Segment Open

/-! ## Messages (Table 7-8) -/

/-- A dispatch or return message. -/
def dispMessage (x : DispCtx) (kind n round total rbytes step : Nat) (last : Bool) (hdrs : List (List Byte)) (rows : List (List Byte)) : List Byte :=
  let h := hdrs.flatMap (fun y => y)
  leBytes 1 0x10 ++ leBytes 1 kind ++ leBytes 1 (b2n last) ++ leBytes 1 n ++ leBytes 1 x.self ++ leBytes 3 0 ++ leBytes 4 round ++
    leBytes 4 hdrs.length ++ leBytes 4 (if last then total else 0) ++ leBytes 4 rbytes ++ leBytes 8 step ++ List.replicate 32 0 ++
    bytesAt h 0 (roundUp h.length 64) ++ rows.flatMap (fun y => y)

/-- A row header: TOKEN, LEXP, RANK, CHOICE. -/
def dispHdr (token lexp rank choice : Nat) : List Byte := leBytes 4 token ++ leBytes 2 lexp ++ leBytes 2 rank ++ leBytes 1 choice ++ leBytes 7 0

/-- The most rows of a message of at most 16 MiB. -/
def rowsPerMsg (rbytes : Nat) : Nat :=
  let n := (mib16 - 64) / (rbytes + 16)
  if mib16 < 64 + roundUp (16 * n) 64 + n * rbytes then n - 1 else n

/-- A list cut into pieces of at most n, with at least one piece. -/
def cutList {α : Type} (n : Nat) (l : List α) : List (List α) :=
  if l = [] ∨ n = 0 then [l] else (List.range ((l.length + n - 1) / n)).map (fun i => (l.drop (i * n)).take n)

/-- The header fields of a received message: kind, last, context, source, round, rows, total, row bytes. -/
structure DispMsg where
  kind : Nat
  last : Bool
  n : Nat
  src : Nat
  round : Nat
  rows : Nat
  total : Nat
  rbytes : Nat
  deriving DecidableEq, Repr

def dispMsgOf (b : List Byte) : DispMsg :=
  ⟨leAt b 1 1, leAt b 2 1 % 2 == 1, leAt b 3 1, leAt b 4 1, leAt b 8 4, leAt b 12 4, leAt b 16 4, leAt b 20 4⟩

/-- Header i of a message: TOKEN, LEXP, RANK, CHOICE. -/
def dispMsgHdr (b : List Byte) (i : Nat) : Nat × Nat × Nat × Nat :=
  (leAt b (64 + 16 * i) 4, leAt b (68 + 16 * i) 2, leAt b (70 + 16 * i) 2, leAt b (72 + 16 * i) 1)

/-- Row i of a message. -/
def dispMsgRow (b : List Byte) (m : DispMsg) (i : Nat) : List Byte := bytesAt b (64 + roundUp (16 * m.rows) 64 + i * m.rbytes) m.rbytes

/-! ## Step reports and releases (R251, R267) -/

/-- The step report of one context, if a round of it has closed since the last. -/
def State.dispReport (s : State) (p n stepNo : Nat) : State :=
  match s.dctx? p n with
  | none => s
  | some x =>
    if x.stepRounds = 0 then s
    else (s.event 0x11 p ([p, n, stepNo, x.stepRounds] ++ x.stepCounts)).putDctx p n { x with stepRounds := 0, stepCounts := [] }

/-- The step reports of a completed step (R267). -/
def State.dispReports (s : State) (p stepNo : Nat) : State := ((s.part p).dctx.map (fun e => e.1)).foldl (fun s n => s.dispReport p n stepNo) s

/-- Whether a context has an open round. -/
def DispCtx.busy (x : DispCtx) : Bool := x.send.any (fun e => e.2.phase < 2) || x.recv.any (fun e => !e.2.closed)

/-- A released context leaves once it is idle (R251), which each close looks at: its report of the rounds closed goes out, its buffers
return and its descriptor completes. -/
def State.dctxTryRelease (s : State) (p n : Nat) : State :=
  match s.dctx? p n with
  | none => s
  | some x =>
    match x.releasing with
    | none => s
    | some d =>
      if x.busy then s
      else
        let s := s.dispReport p n (s.stepNo p)
        let s := x.chans.foldl (fun s h => match s.chan? p h with
          | none => s
          | some (cid, c) => (c.bufs.filter (fun b => b.owner == .engine 0 (16 * p + n))).foldl (fun s b => s.revoke cid b) s) s
        (s.modPart p (fun q => { q with dctx := tdel q.dctx n })).done d

/-! ## The receiving side (R254, R257 to R259) -/

/-- The close of a receive bank (R258): zero rows past each count, the counts, IN_SIG, breaches, and RX_NEXT raised. -/
def State.closeRecv (s : State) (p n b : Nat) : State :=
  match s.dctx? p n with
  | none => s
  | some x =>
    match tget? x.recv b with
    | none => s
    | some r =>
      if r.closed then s
      else
        let pairs := (List.range x.lExp).flatMap (fun le => (List.range x.nDst).map (fun i => (le, i)))
        let s := pairs.foldl (fun s y =>
          let c := tgetD r.counts (y.1 * x.nDst + y.2) 0
          let pad := (x.cap - c) * x.rowBytes
          let s := if pad = 0 then s else s.dispWrite p (x.inPva + x.rowPlace b y.1 y.2 c * x.rowBytes) (List.replicate pad 0)
          s.dispWrite p (x.cntPva + (b * x.lExp * x.nDst + y.1 * x.nDst + y.2) * 4) (leBytes 4 c)) s
        let s := r.totals.foldl (fun s t => if tgetD r.counted t.1 0 < t.2 then s.dispFault p n r.round 4 t.1 [t.2, tgetD r.counted t.1 0] else s) s
        let cl := r.round :: x.closedRounds
        let nx := (List.range (cl.length + 1)).foldl (fun k _ => if cl.contains k then k + 1 else k) x.rxNext
        let s := s.putDctx p n { x with recv := tput x.recv b { r with closed := true }, rxNext := nx, closedRounds := cl.filter (fun k => nx ≤ k), got := tput x.got b (r.round, r.received) }
        ((s.postSig p x.inSig).dispStatus p n r.round).dctxTryRelease p n

/-- Whether a receive bank has its LAST from every destination and every row counted (R258). -/
def RecvBank.full (r : RecvBank) (x : DispCtx) : Bool :=
  (List.range x.nDst).all (fun i => match tget? r.totals i with
    | none => false
    | some t => tgetD r.counted i 0 == t)

/-- Whether a message of round r can be placed now: 0 late, 1 placed, 2 held (R254, R259). -/
def DispCtx.fate (x : DispCtx) (r : Nat) : Nat :=
  if r < x.rxNext || x.closedRounds.contains r then 0
  else if x.rxNext + 2 ≤ r then 2
  else match tget? x.recv (r % 2) with
    | none => 1
    | some y => if y.round = r then (if y.closed then 0 else 1) else 2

Segment Closed

Your task is to copy each line of the material that contains the word "stepNo".

* _Result_
def State.dispReport (s : State) (p n stepNo : Nat) : State :=
    else (s.event 0x11 p ([p, n, stepNo, x.stepRounds] ++ x.stepCounts)).putDctx p n { x with stepRounds := 0, stepCounts := [] }
def State.dispReports (s : State) (p stepNo : Nat) : State := ((s.part p).dctx.map (fun e => e.1)).foldl (fun s n => s.dispReport p n stepNo) s
        let s := s.dispReport p n (s.stepNo p)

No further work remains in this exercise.